═════ RECORDS ═════

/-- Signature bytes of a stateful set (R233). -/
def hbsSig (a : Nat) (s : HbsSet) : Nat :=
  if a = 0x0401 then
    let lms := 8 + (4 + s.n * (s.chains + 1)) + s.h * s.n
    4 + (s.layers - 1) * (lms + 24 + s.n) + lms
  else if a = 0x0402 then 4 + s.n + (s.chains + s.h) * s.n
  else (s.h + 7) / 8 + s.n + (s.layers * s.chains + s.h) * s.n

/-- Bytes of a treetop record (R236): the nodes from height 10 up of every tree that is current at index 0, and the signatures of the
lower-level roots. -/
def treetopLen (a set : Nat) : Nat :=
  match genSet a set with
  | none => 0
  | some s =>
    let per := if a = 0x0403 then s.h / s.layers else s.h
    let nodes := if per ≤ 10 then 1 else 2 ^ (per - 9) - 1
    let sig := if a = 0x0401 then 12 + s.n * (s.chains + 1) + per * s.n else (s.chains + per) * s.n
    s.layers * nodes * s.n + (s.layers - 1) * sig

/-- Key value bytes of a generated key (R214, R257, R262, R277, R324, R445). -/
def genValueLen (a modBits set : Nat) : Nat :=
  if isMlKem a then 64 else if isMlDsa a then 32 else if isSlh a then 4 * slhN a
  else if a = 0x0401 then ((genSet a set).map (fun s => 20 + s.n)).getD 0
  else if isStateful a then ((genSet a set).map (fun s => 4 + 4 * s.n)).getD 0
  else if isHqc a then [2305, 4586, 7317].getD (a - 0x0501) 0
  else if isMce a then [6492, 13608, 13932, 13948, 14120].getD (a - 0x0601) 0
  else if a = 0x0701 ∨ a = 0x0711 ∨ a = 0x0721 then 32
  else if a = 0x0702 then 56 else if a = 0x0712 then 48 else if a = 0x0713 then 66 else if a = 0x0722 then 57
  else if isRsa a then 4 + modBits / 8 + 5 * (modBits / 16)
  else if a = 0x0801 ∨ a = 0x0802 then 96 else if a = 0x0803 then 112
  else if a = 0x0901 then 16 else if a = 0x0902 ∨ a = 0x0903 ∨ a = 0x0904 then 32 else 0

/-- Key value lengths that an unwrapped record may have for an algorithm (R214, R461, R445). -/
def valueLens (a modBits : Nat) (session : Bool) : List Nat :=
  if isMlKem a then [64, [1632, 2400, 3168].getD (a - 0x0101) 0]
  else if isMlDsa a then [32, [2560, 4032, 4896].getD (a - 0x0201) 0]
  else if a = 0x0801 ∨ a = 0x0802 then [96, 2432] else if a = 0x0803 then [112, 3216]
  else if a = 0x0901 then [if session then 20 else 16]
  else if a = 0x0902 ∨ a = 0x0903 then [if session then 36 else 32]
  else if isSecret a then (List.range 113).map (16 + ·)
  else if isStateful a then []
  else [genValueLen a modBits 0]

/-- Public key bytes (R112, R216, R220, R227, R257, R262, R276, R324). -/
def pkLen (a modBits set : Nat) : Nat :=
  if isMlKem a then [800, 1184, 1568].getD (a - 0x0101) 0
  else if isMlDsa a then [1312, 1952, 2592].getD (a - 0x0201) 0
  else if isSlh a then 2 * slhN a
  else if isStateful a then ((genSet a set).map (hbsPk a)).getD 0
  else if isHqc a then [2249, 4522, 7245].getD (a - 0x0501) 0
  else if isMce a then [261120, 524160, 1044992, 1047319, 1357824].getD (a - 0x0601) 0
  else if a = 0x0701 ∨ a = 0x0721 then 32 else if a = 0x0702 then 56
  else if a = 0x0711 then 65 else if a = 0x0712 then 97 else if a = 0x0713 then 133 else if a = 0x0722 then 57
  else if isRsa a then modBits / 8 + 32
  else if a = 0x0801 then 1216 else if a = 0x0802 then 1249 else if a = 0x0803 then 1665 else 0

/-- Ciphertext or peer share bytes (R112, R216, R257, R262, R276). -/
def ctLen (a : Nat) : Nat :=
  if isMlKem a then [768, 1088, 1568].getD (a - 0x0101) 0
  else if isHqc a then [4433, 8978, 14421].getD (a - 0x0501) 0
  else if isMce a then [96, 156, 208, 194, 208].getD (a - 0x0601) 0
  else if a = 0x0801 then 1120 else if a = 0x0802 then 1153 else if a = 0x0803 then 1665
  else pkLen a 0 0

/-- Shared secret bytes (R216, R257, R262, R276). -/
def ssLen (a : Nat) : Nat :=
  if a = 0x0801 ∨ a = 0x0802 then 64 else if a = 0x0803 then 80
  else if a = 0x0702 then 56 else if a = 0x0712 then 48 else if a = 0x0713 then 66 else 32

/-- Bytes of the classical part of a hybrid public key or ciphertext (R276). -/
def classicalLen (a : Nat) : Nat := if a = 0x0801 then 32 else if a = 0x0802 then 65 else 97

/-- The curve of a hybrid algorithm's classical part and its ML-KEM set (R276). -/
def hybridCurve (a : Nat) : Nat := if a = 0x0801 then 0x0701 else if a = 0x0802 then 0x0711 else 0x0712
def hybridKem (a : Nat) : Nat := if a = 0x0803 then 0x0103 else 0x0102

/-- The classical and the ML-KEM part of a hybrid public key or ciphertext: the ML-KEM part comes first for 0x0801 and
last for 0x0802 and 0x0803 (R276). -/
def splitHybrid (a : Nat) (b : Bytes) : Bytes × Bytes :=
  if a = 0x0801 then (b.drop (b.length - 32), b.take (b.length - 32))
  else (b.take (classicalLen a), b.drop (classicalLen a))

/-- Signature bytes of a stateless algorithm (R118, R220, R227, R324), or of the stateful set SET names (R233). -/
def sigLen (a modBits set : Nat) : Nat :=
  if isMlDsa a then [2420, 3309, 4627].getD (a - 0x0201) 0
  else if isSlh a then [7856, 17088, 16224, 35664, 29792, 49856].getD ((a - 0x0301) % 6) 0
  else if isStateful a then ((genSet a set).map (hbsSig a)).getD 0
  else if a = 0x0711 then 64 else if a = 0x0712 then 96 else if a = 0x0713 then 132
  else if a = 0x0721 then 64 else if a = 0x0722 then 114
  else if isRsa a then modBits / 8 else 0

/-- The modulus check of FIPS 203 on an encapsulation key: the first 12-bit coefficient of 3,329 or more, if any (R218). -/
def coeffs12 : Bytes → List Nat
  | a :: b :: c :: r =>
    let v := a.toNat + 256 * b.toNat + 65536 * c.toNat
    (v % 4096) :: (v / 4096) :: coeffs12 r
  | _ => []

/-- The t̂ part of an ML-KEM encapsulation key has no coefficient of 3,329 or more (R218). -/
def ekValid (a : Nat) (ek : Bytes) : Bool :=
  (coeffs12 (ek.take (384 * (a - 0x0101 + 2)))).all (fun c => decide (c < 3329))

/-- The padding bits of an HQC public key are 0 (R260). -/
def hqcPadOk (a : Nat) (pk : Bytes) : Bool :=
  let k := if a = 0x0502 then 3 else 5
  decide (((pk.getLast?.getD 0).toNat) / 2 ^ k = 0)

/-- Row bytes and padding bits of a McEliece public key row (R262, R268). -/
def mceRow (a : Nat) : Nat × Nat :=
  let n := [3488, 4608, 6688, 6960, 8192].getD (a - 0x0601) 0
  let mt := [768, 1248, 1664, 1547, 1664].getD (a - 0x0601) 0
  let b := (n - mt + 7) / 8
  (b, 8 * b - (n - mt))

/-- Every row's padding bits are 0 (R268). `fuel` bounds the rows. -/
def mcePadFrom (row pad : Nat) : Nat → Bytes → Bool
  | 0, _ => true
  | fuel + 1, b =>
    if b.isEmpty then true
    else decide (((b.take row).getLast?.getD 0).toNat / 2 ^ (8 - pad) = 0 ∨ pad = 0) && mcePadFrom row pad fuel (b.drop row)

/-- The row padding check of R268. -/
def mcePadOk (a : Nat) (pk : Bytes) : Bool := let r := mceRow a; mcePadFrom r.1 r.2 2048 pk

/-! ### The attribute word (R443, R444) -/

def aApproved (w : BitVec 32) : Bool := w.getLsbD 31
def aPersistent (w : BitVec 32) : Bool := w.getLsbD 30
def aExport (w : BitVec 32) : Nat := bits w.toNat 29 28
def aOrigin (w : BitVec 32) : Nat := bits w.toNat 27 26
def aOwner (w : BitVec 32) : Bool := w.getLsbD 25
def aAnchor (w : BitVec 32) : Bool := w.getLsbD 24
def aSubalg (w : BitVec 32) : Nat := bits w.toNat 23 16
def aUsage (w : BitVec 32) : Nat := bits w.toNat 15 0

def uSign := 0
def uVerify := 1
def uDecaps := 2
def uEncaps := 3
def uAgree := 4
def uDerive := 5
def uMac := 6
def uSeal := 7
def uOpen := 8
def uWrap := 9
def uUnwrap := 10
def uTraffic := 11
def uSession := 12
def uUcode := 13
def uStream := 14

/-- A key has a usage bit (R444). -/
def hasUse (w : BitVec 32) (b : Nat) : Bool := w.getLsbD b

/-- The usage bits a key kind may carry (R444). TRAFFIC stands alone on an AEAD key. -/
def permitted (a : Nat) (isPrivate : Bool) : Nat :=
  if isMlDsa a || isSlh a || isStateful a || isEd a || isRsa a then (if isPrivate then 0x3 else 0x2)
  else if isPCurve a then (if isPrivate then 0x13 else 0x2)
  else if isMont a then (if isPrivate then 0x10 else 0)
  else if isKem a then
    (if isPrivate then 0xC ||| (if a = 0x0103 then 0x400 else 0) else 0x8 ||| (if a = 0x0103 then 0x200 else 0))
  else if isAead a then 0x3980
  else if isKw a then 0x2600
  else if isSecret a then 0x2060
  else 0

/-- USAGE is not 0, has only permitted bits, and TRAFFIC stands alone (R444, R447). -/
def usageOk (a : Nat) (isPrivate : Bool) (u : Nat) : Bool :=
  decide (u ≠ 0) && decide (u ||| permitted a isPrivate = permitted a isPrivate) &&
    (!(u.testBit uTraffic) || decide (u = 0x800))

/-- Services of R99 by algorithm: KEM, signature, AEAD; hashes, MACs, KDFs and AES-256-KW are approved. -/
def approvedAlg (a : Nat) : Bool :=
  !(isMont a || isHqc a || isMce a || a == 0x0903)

═════

## WHAT IS BEING ASKED:
Only a number is expected: how many lines of the data include the string "getLast".

## RESPONSE BOX:
2